*** Extracted material Section Begins ***
/-- R880, R882 to R917. -/
def Obligations.SafetyInputsOutputsAndSupplies : Prop :=
  ∀ (s : State) (readback : BitVec 8) (ecc : Ecc) (ch : Fin 16) (level : Bool) (src : Fin 4) (reached outside : BitVec 16) (m : Fin 8)
    (fell low : BitVec 8) (ha hb : List Nat) (tenths : Fin 512) (k : Nat) (clock okA okB : Bool) (badDi : BitVec 16) (badDq : BitVec 8),
    let to_ := fun (t : State) => Host.Outcome.next (settle t)
    let shown := fun (t : State) => Host.Outcome.next (settle t.sioSync)
    let x := s.dq m;
    let pulse := "TP" ++ toString src.val;
    (s.sstate ≠ 0 →
      (let s0 := s.allDq fun t j => t.onDq j fun y => { y with readback := bitOf readback.toNat j };
        let s1 : State := { s0 with sio := { s0.sio with cntIn := (s0.sio.cntIn + 1) % 2 ^ 32 } };
        let s2 := [0, 8, 16, 24].foldl (fun t i => t.imgStore i (slice s1.inputBlock i 8)) s1;
        (∀ t, s2.outputBlock ecc = (none, t) → exec (.sioImageCycle readback ecc) s = to_ t) ∧
        (∀ bs t, s2.outputBlock ecc = (some bs, t) →
          let good := crc32c (t.reg SIO_CFG_CRC).toNat (bs.take 28) ^^^ 0xFFFFFFFF
          let cnt := ofLe (bs.take 4);
          (¬ (good = ofLe (slice bs 28 4) ∧ t.sio.cntOut ≠ some cnt) → exec (.sioImageCycle readback ecc) s =
            to_ (t.bump SIO_COMM SIO_COMM_REJECT 1)) ∧
          (good = ofLe (slice bs 28 4) → t.sio.cntOut ≠ some cnt →
            let a := ({ t with sio := { t.sio with cntOut := some cnt } } : State).wr SIO_STAT SIO_STAT_COMM_OK 1;
            exec (.sioImageCycle readback ecc) s =
              shown (t.startWindows (a.allDq fun v j => v.dqCommand j (a.cmdBit (byteAt bs 4) j)))))) ∧
      (let off := ((s.wr SIO_STAT SIO_STAT_COMM_OK 0).allDq State.dqOff).bump SIO_COMM SIO_COMM_LOSS 1;
        let lost := (off.raiseSio F_SIO_COMM_LOSS 0).sioDemand F_SIO_COMM_LOSS;
        exec .sioLinkFail s = shown lost ∧ (s.flag SIO_STAT SIO_STAT_COMM_OK = true → exec .sioCommTimeout s = shown lost)) ∧
      ((s.di ch).level ≠ level → exec (.diFilterAccept ch level) s =
        shown ((s.setDi ch { s.di ch with level := level }).pairTrack (ch / 2))) ∧
      (s.sio.stopped = false → bitOf (s.rd SIO_TP_CFG SIO_TP_CFG_TP_EN) src = true → src.val ∉ s.sio.pulses →
        exec (.tpPulseStart src) s = .next (({ s with sio := { s.sio with pulses := s.sio.pulses ++ [src.val] } } : State).setPin pulse false)) ∧
      exec .sioTick s = shown ((List.range 8).foldl State.pairTick s)) ∧
    (s.m10 = false → s.pairEn k = true → (s.pair k).dis = true → s.flag (SIO_PAIR_STAT k) SIO_PAIR_STAT_DISC_LATCH = false →
      let c := (s.pair k).count + 1;
      let t := s.setPair k { s.pair k with count := c };
      (c ≠ s.discOf k → s.pairTick k = t) ∧
      (c = s.discOf k → s.pairTick k =
        ((((t.wr (SIO_PAIR_STAT k) SIO_PAIR_STAT_DISC_LATCH 1).wr (SIO_PAIR_STAT k) SIO_PAIR_STAT_LAST (min 255 c)).setPair k
          { s.pair k with count := c, both := false }).raiseSio F_SIO_DISC k).pairEvent k 1)) ∧
    (s.pairValue k = true ↔ s.m10 = false ∧ s.pairEn k = true ∧ (s.di (2 * k)).level = true ∧ (s.di (2 * k + 1)).level = false ∧
      (s.di (2 * k)).failed = false ∧ (s.di (2 * k + 1)).failed = false ∧
      s.flag (SIO_PAIR_STAT k) SIO_PAIR_STAT_DISC_LATCH = false ∧ s.flag SIO_STAT SIO_STAT_L1_OK = true) ∧
    (src.val ∈ s.sio.pulses →
      let s1 := ({ s with sio := { s.sio with pulses := s.sio.pulses.filter (· != src.val) } } : State).setPin pulse true;
      let s2 := (List.range 16).foldl (fun t c => (t.feed c).elim t fun f =>
        if f = src.val then t.ownPulse c (bitOf reached.toNat c) else t.crossPulse c src (bitOf outside.toNat c)) s1;
      let missed : Nat := SMap.get (fun _ => 0) s2.sio.srcMiss src;
      let put := fun (v : Nat) => ({ s2 with sio := { s2.sio with srcMiss := SMap.set (fun _ => 0) s2.sio.srcMiss src v } } : State);
      exec (.tpPulseEnd src reached outside true) s = shown (put 0) ∧
      (missed = 0 → exec (.tpPulseEnd src reached outside false) s = shown (put 1)) ∧
      (1 ≤ missed → exec (.tpPulseEnd src reached outside false) s = shown ((List.range 16).foldl (fun t c =>
        if t.feed c == some src.val && !(t.di c).failed then (t.setDi c { t.di c with failed := true, acked := false }).pairEvent (c / 2) 3
        else t) ((put 0).raiseSio F_SIO_TP_FAULT src)))) ∧
    (x.on = true →
      (s.testGroup m ≠ [] → exec (.dqTestStart m) s = shown ((s.testGroup m).foldl State.dqTest s)) ∧
      exec (.dqOverloadTrip m) s = shown ((s.setDq m { x with
        on := false, test := false, trip := 4, cooling := true, wait := true, seen := false }).raiseSio F_SIO_DQ_OVERLOAD m) ∧
      exec (.dqThermalTrip m) s = shown ((s.setDq m { x with
        on := false, test := false, trip := 5, cooling := true, wait := true, seen := false }).raiseSio F_SIO_DQ_THERMAL m)) ∧
    (x.trip = 4 → exec (.dqOverloadRestartTimeout m) s = .next (s.setDq m { x with cooling := false })) ∧
    (x.trip = 5 → exec (.dqThermalCooled m) s = .next (s.setDq m { x with cooling := false })) ∧
    (x.test = true →
      let group := (s.testGroup m).filter fun j => (s.dq j).test
      let g := if group.isEmpty then [m.val] else group
      let shorted := (List.range 8).filter fun a => !g.contains a && (s.dq a).on && bitOf low.toNat a;
      exec (.dqTestEnd m fell low ha hb) s = shown (shorted.foldl (fun t a =>
          ((t.dqFail (min m a) 8 F_SIO_DQ_XSHORT).dqFail (max m a) 8 F_SIO_DQ_XSHORT))
        (g.foldl (fun t j => t.testEnd j (bitOf fell.toNat j) (ha.getD j 0) (hb.getD j 0)) s))) ∧
    (x.on = false → x.test = false → x.fail = 0 →
      exec (.dqOffSettleCheck m true) s = shown ((s.setDq m { x with readback := true }).dqFail m 7 F_SIO_DQ_STUCK) ∧
      exec (.dqOffSettleCheck m false) s = .next (s.setDq m { x with readback := false })) ∧
    (let v2 := s.wr SIO_SUPPLY SIO_SUPPLY_L2 tenths;
      let v1 := s.wr SIO_SUPPLY SIO_SUPPLY_L1 tenths;
      (192 ≤ tenths.val → exec (.l2Sag tenths) s = shown v2 ∧ exec (.l2Recovered tenths) s = shown (v2.wr SIO_STAT SIO_STAT_L2_OK 1) ∧
        (s.sio.stopped = false → exec (.l1Sag tenths) s = shown v1 ∧ exec (.l1Recovered tenths) s = shown (v1.wr SIO_STAT SIO_STAT_L1_OK 1)) ∧
        (s.sio.stopped = true → let r := v1.wr SIO_STAT SIO_STAT_L1_OK 1;
          exec (.l1Recovered tenths) s =
            shown (({ r with sio := { r.sio with stopped := false } } : State).setPin "SOTE" (r.flag SIO_STAT SIO_STAT_SOTE)))) ∧
      (tenths.val < 192 → v2.flag SIO_STAT SIO_STAT_L2_OK = true →
        let a := (v2.wr SIO_STAT SIO_STAT_L2_OK 0).raiseSio F_SIO_L2_LOW 0;
        (168 ≤ tenths.val → exec (.l2Sag tenths) s = shown a) ∧
        (tenths.val < 168 → a.flag SIO_STAT SIO_STAT_L2_LATCH = false →
          let b := ((a.allDq State.dqHold).wr SIO_STAT SIO_STAT_L2_LATCH 1).raiseSio F_SIO_L2_OFF 0;
          exec (.l2Sag tenths) s = shown (b.event .sio 0x53 6 (2 ^ 31 + b.rd SIO_SUPPLY SIO_SUPPLY_L1 * 2 ^ 16 + tenths.val) 0))) ∧
      (tenths.val < 192 → v1.flag SIO_STAT SIO_STAT_L1_OK = true →
        let a := (v1.wr SIO_STAT SIO_STAT_L1_OK 0).raiseSio F_SIO_L1_LOW 0;
        (168 ≤ tenths.val → exec (.l1Sag tenths) s = shown a) ∧
        (tenths.val < 168 → a.sio.stopped = false → exec (.l1Sag tenths) s =
          shown (({ a with sio := { a.sio with stopped := true, pulses := [] } } : State).setPin "SOTE" false)))) ∧
    (let f := if clock = true then F_SIO_CLK_FAULT else F_SIO_INTERNAL;
      exec (.safetyDomainReset clock) s = to_ (((s.raiseSio f 0).sioReset f).later (.safe 5))) ∧
    (s.sstate = 0 → s.m10 = false →
      let t := ((s.sioCopies okA okB).sioReload).sioLogShow;
      let bad := t.sioSaved.isNone
      let u := ({ t with sio := { t.sio with badCfg := bad } } : State).wr SIO_STAT SIO_STAT_PWD_SET (b2n t.nvm.sio.pwd.isSome)
      let v := if bad = true then u.raiseSio F_SIO_CFG_CRC 0 else u
      let w := (List.range 16).foldl (fun y c => if bitOf badDi.toNat c then y.diFail c F_SIO_DI_TEST else y) v
      let z := (List.range 8).foldl (fun y j => if bitOf badDq.toNat j then y.dqFail j 7 F_SIO_DQ_STUCK else y) w;
      exec (.sioInitDone okA okB badDi badDq) s = to_ ((z.sioTo 1 0xF).sioFollow))
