theorem State.areaCtl_kept {z : State} (s : State) (e : CvnEnt) (h_s : Kept z s) : Kept z (State.areaCtl s e).2 := by
  unfold State.areaCtl
  repeat' (first
    | with_reducible assumption
    | with_reducible apply State.areaLoad_kept)

theorem State.ctlSet_kept {z : State} (s : State) (e : CvnEnt) (bit : Nat) (h_s : Kept z s) : Kept z (State.ctlSet s e bit) := by
  unfold State.ctlSet
  repeat' (first
    | with_reducible assumption
    | lift_lets -underBinder
    | with_reducible apply State.areaCtl_kept
    | with_reducible apply State.areaStore_kept
    | (with_reducible refine Kept.ofPair (by assumption) ?_)
    | split)

theorem State.publish_kept {z : State} (s : State) (e : CvnEnt) (f : CvnFrame) (cycle : Nat) (edge : Bool) (h_s : Kept z s) : Kept z (State.publish s e f cycle edge) := by
  unfold State.publish
  repeat' (first
    | with_reducible assumption
    | (intro x; refine Kept.cut (a := x) ?_ (fun _ => ?_) <;> [subst x; clear_value x])
    | (intro x; subst x)
    | lift_lets -underBinder
    | with_reducible apply State.areaCtl_kept
    | with_reducible apply State.areaLoad_kept
    | with_reducible apply State.areaStore_kept
    | with_reducible apply State.areaFill_kept
    | (with_reducible refine Kept.ofPair (by assumption) ?_)
    | split)

theorem State.cvnSlotFrame_kept {z : State} (s : State) (c : Nat) (f : CvnFrame) (path t : Nat) (act : State → CvnEnt → Bool → State) (h_s : Kept z s) (h_act : ∀ x0 x1 x2, Kept z x0 → Kept z (act x0 x1 x2)) : Kept z (State.cvnSlotFrame s c f path t act).2 := by
  unfold State.cvnSlotFrame
  repeat' (first
    | with_reducible assumption
    | (intro x; refine Kept.cut (a := x) ?_ (fun _ => ?_) <;> [subst x; clear_value x])
    | (intro x; subst x)
    | with_reducible apply Kept.ite
    | with_reducible apply Kept.ite2
    | lift_lets -underBinder
    | with_reducible apply State.bump_kept
    | with_reducible apply State.raiseFor_kept
    | with_reducible refine Kept.foldl2 ?_ (fun t x ht => ?_)
    | apply h_act)

theorem State.cvnMove_kept {z : State} (s : State) (c e : Nat) (ent : CvnEnt) (complete : Bool) (ecc : Ecc) (h_s : Kept z s) : Kept z (State.cvnMove s c e ent complete ecc) := by
  unfold State.cvnMove
  repeat' (first
    | with_reducible assumption
    | (intro x; subst x)
    | with_reducible apply Kept.ite
    | lift_lets -underBinder
    | with_reducible apply State.onChan_kept
    | with_reducible apply State.areaCtl_kept
    | with_reducible apply State.areaStore_kept
    | with_reducible apply State.areaRead_kept
    | (with_reducible refine Kept.ofPair (by assumption) ?_)
    | split)

theorem State.cvnBlocked_kept {z : State} (s : State) (c : Nat) (h_s : Kept z s) : Kept z (State.cvnBlocked s c) := by
  unfold State.cvnBlocked
  repeat' (first
    | with_reducible assumption
    | with_reducible apply State.bump_kept)

theorem State.cvnGuard_kept {z : State} (s : State) (c : Nat) (allowed : Bool) (f : CvnFrame) (h_s : Kept z s) : Kept z (State.cvnGuard s c allowed f) := by
  unfold State.cvnGuard
  repeat' (first
    | with_reducible assumption
    | with_reducible apply Kept.ite
    | lift_lets -underBinder
    | with_reducible apply State.cvnOut_kept
    | with_reducible apply State.cvnBlocked_kept
    | with_reducible apply State.raise_kept)

theorem State.cvnBeginLeave_kept {z : State} (s : State) (c : Nat) (h_s : Kept z s) : Kept z (State.cvnBeginLeave s c) := by
  unfold State.cvnBeginLeave
  repeat' (first
    | with_reducible assumption
    | (intro x; subst x)
    | with_reducible apply Kept.ite
    | lift_lets -underBinder
    | with_reducible apply State.cvnAbandon_kept
    | with_reducible apply State.onChan_kept)

theorem State.cvnLeaveAll_kept {z : State} (s : State) (h_s : Kept z s) : Kept z (State.cvnLeaveAll s) := by
  unfold State.cvnLeaveAll
  repeat' (first
    | with_reducible assumption
    | lift_lets -underBinder
    | with_reducible apply State.cvnBeginLeave_kept)

theorem State.cvnRejoin_kept {z : State} (s : State) (h_s : Kept z s) : Kept z (State.cvnRejoin s) := by
  unfold State.cvnRejoin
  repeat' (first
    | with_reducible assumption
    | lift_lets -underBinder
    | with_reducible apply State.onChan_kept
    | with_reducible refine Kept.foldl ?_ (fun t x ht => ?_))

theorem State.cvnTell_kept {z : State} (s : State) (c cycle e : Nat) (h_s : Kept z s) : Kept z (State.cvnTell s c cycle e) := by
  unfold State.cvnTell
  repeat' (first
    | with_reducible assumption
    | (intro x; subst x)
    | with_reducible apply Kept.ite
    | lift_lets -underBinder
    | with_reducible apply State.onChan_kept
    | with_reducible apply State.cvnOut_kept)

theorem State.cvnTellCycle_kept {z : State} (s : State) (c cycle : Nat) (h_s : Kept z s) : Kept z (State.cvnTellCycle s c cycle) := by
  unfold State.cvnTellCycle
  repeat' (first
    | with_reducible assumption
    | (intro x; subst x)
    | lift_lets -underBinder
    | with_reducible apply State.cvnTell_kept
    | with_reducible refine Kept.foldl ?_ (fun t x ht => ?_))

theorem State.cvnSetEn_kept {z : State} (s : State) (c : Nat) (en : Bool) (h_s : Kept z s) : Kept z (State.cvnSetEn s c en) := by
  unfold State.cvnSetEn
  repeat' (first
    | with_reducible assumption
    | (intro x; refine Kept.cut (a := x) ?_ (fun _ => ?_) <;> [subst x; clear_value x])
    | with_reducible apply Kept.ite
    | lift_lets -underBinder
    | with_reducible apply State.wr_kept
    | with_reducible apply State.onChan_kept
    | with_reducible apply State.cvnTo_kept
    | with_reducible apply State.cvnTrained_kept
    | with_reducible apply State.cvnUnfirst_kept)

theorem State.cvnCfgWrite_kept {z : State} (s : State) (c : Nat) (v : Word) (h_s : Kept z s) : Kept z (State.cvnCfgWrite s c v) := by
  unfold State.cvnCfgWrite
  repeat' (first
    | with_reducible assumption
    | (intro x; subst x)
    | with_reducible apply Kept.ite
    | lift_lets -underBinder
    | with_reducible apply State.cvnCfgErr_kept
    | with_reducible apply State.regWrite_kept
    | with_reducible apply State.wr_kept
    | with_reducible apply State.cvnSetEn_kept)

theorem State.cvnTableWrite_kept {z : State} (s : State) (c b e k : Nat) (v : Word) (h_s : Kept z s) : Kept z (State.cvnTableWrite s c b e k v) := by
  unfold State.cvnTableWrite
  repeat' (first
    | with_reducible assumption
    | with_reducible apply Kept.ite
    | lift_lets -underBinder
    | with_reducible apply State.cvnCfgErr_kept
    | with_reducible apply State.regWrite_kept
    | with_reducible apply State.cvnValid_kept
    | with_reducible apply State.cvnCheck_kept)
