-- ==== Sys2Proof/Laws/KeptReact.lean ====
section
/-! SUPPORT. What the operations of Machine/React.lean keep. -/

namespace Sys2Proof.Machine

theorem State.openHold_kept {z : State} (s : State) (b : BlkId) (src react slot : Nat) (h_s : Kept z s) : Kept z (State.openHold s b src react slot) := by
  unfold State.openHold
  repeat' (first
    | with_reducible assumption
    | (intro x; subst x)
    | lift_lets -underBinder
    | fail_if_no_progress (with_reducible refine Kept.upd ?_ rfl rfl rfl rfl rfl rfl rfl rfl rfl rfl rfl rfl rfl rfl rfl rfl rfl rfl rfl rfl rfl rfl rfl rfl rfl))

theorem State.countReact_kept {z : State} (s : State) (b : BlkId) (h_s : Kept z s) : Kept z (State.countReact s b) := by
  unfold State.countReact
  repeat' (first
    | with_reducible assumption
    | (intro x; subst x)
    | lift_lets -underBinder
    | fail_if_no_progress (with_reducible refine Kept.upd ?_ rfl rfl rfl rfl rfl rfl rfl rfl rfl rfl rfl rfl rfl rfl rfl rfl rfl rfl rfl rfl rfl rfl rfl rfl rfl))

theorem State.reactHalt_kept {z : State} (s : State) (n : Fin 18) (src : Nat) (h_s : Kept z s) : Kept z (State.reactHalt s n src) := by
  unfold State.reactHalt
  repeat' (first
    | with_reducible assumption
    | (intro x; refine Kept.cut (a := x) ?_ (fun _ => ?_) <;> [subst x; clear_value x])
    | (intro x; subst x)
    | with_reducible apply Kept.ite
    | lift_lets -underBinder
    | with_reducible apply State.noteHalt_kept
    | with_reducible apply State.peHalt_kept
    | with_reducible apply State.migAbandon_kept
    | with_reducible apply State.outageFrom_kept
    | split)

theorem State.reactReset_kept {z : State} (s : State) (b : BlkId) (src slot : Nat) (h_s : Kept z s) : Kept z (State.reactReset s b src slot) := by
  unfold State.reactReset
  repeat' (first
    | with_reducible assumption
    | with_reducible apply Kept.ite
    | with_reducible refine Kept.dite (fun h => ?_) (fun h => ?_)
    | lift_lets -underBinder
    | with_reducible apply State.countReact_kept
    | with_reducible apply State.openHold_kept
    | with_reducible apply State.peReset_kept
    | with_reducible apply State.portReset_kept
    | with_reducible apply State.blockReset_kept
    | split)

theorem State.reactPortDown_kept {z : State} (s : State) (n src : Nat) (h_s : Kept z s) : Kept z (State.reactPortDown s n src) := by
  unfold State.reactPortDown
  repeat' (first
    | with_reducible assumption
    | with_reducible apply Kept.ite
    | lift_lets -underBinder
    | with_reducible apply State.countReact_kept
    | with_reducible apply State.openHold_kept
    | with_reducible apply State.takePortDown_kept
    | with_reducible apply State.outageFrom_kept
    | with_reducible apply State.lossOf_kept)

theorem State.reactSafe_kept {z : State} (s : State) (b : BlkId) (src : Nat) (forced : Bool) (h_s : Kept z s) : Kept z (State.reactSafe s b src forced) := by
  unfold State.reactSafe
  repeat' (first
    | with_reducible assumption
    | (intro x; refine Kept.cut (a := x) ?_ (fun _ => ?_) <;> [subst x; clear_value x])
    | (intro x; subst x)
    | with_reducible apply Kept.ite
    | lift_lets -underBinder
    | with_reducible apply State.later_kept
    | with_reducible apply State.availFrom_kept
    | fail_if_no_progress (with_reducible refine Kept.upd ?_ rfl rfl rfl rfl rfl rfl rfl rfl rfl rfl rfl rfl rfl rfl rfl rfl rfl rfl rfl rfl rfl rfl rfl rfl rfl))

theorem State.react_kept {z : State} (s : State) (b : BlkId) (src code slot : Nat) (forced : Bool) (h_s : Kept z s) : Kept z (State.react s b src code slot forced) := by
  unfold State.react
  repeat' (first
    | with_reducible assumption
    | with_reducible refine Kept.dite (fun h => ?_) (fun h => ?_)
    | lift_lets -underBinder
    | with_reducible apply State.countReact_kept
    | with_reducible apply State.reactHalt_kept
    | with_reducible apply State.reactReset_kept
    | with_reducible apply State.reactPortDown_kept
    | with_reducible apply State.reactSafe_kept
    | with_reducible apply State.sioReset_kept
    | with_reducible apply State.later_kept
    | split)

theorem State.treat_kept {z : State} (s : State) (d : Due) (h_s : Kept z s) : Kept z (State.treat s d) := by
  unfold State.treat
  repeat' (first
    | with_reducible assumption
    | with_reducible apply Kept.ite
    | lift_lets -underBinder
    | with_reducible apply State.occur_kept
    | with_reducible apply State.react_kept
    | with_reducible apply State.enterDegraded_kept
    | with_reducible apply State.enterSafe_kept
    | with_reducible apply State.timedStart_kept
    | with_reducible apply State.quiesceStandby_kept
    | with_reducible apply State.wakeUp_kept
    | split)

theorem drain_kept {z : State} (fuel : Nat) (s : State) (h_s : Kept z s) : Kept z (drain fuel s) := by
  induction fuel generalizing s with
  | zero =>
    simp only [drain]
    first | assumption | repeat' (first | assumption | split)
  | succ n ih =>
    unfold drain
    repeat' (first
      | with_reducible assumption
      | apply ih
      | (intro x; subst x)
      | lift_lets -underBinder
      | with_reducible apply State.treat_kept
      | fail_if_no_progress (with_reducible refine Kept.upd ?_ rfl rfl rfl rfl rfl rfl rfl rfl rfl rfl rfl rfl rfl rfl rfl rfl rfl rfl rfl rfl rfl rfl rfl rfl rfl)
      | split)

theorem State.watch_kept {z : State} (s : State) (h_s : Kept z s) : Kept z (State.watch s) := by
  unfold State.watch
  repeat' (first
    | with_reducible assumption
    | (intro x; refine Kept.cut (a := x) ?_ (fun _ => ?_) <;> [subst x; clear_value x])
    | (intro x; subst x)
    | with_reducible apply Kept.ite
    | lift_lets -underBinder
    | with_reducible apply State.migWatch_kept
    | with_reducible apply State.unbindSettle_kept
    | with_reducible apply State.graceSettle_kept
    | with_reducible apply State.cvnWatch_kept
    | with_reducible apply State.enterConfig_kept
    | with_reducible apply State.finish_kept
    | fail_if_no_progress (with_reducible refine Kept.upd ?_ rfl rfl rfl rfl rfl rfl rfl rfl rfl rfl rfl rfl rfl rfl rfl rfl rfl rfl rfl rfl rfl rfl rfl rfl rfl)
    | split)

theorem settle_kept {z : State} (s : State) (h_s : Kept z s) : Kept z (settle s) := by
  unfold settle
  repeat' (first
    | with_reducible assumption
    | lift_lets -underBinder
    | with_reducible apply drain_kept
    | with_reducible apply State.watch_kept)

theorem done_kept {z : State} (s : State) (h_s : Kept z s) : KeptR z (done s) := by
  unfold done
  repeat' (first
    | with_reducible assumption
    | with_reducible apply Kept.next
    | lift_lets -underBinder
    | with_reducible apply settle_kept)

theorem State.mw0Timeout_kept {z : State} (s : State) (port off : Nat) (store : Bool) (h_s : Kept z s) : Kept z (State.mw0Timeout s port off store) := by
  unfold State.mw0Timeout
  repeat' (first
    | with_reducible assumption
    | with_reducible apply Kept.ite
    | lift_lets -underBinder
    | with_reducible apply State.raise_kept)

theorem onMw0_kept {z : State} (s : State) (port : Nat) (b : BlkId) (off : Nat) (body : Res) (h_s : Kept z s) (h_body : KeptR z body) : KeptR z (onMw0 s port b off body) := by
  unfold onMw0
  repeat' (first
    | with_reducible assumption
    | with_reducible apply KeptR.ite
    | with_reducible apply Kept.next
    | lift_lets -underBinder
    | with_reducible apply done_kept
    | with_reducible apply State.mw0Timeout_kept)

end Sys2Proof.Machine
end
*** Extracted material Section Ends ***
## Task details
Begin at the line above that has "unfold State.cvnRejoin" and stop after the line that has "cycle) := by", copying each line exactly and adding nothing else.

## Completed exercise
  unfold State.cvnRejoin
  repeat' (first
    | with_reducible assumption
    | lift_lets -underBinder
    | with_reducible apply State.onChan_kept
    | with_reducible refine Kept.foldl ?_ (fun t x ht => ?_))

theorem State.cvnTell_kept {z : State} (s : State) (c cycle e : Nat) (h_s : Kept z s) : Kept z (State.cvnTell s c cycle e) := by
  unfold State.cvnTell
  repeat' (first
    | with_reducible assumption
    | (intro x; subst x)
    | with_reducible apply Kept.ite
    | lift_lets -underBinder
    | with_reducible apply State.onChan_kept
    | with_reducible apply State.cvnOut_kept)

theorem State.cvnTellCycle_kept {z : State} (s : State) (c cycle : Nat) (h_s : Kept z s) : Kept z (State.cvnTellCycle s c cycle) := by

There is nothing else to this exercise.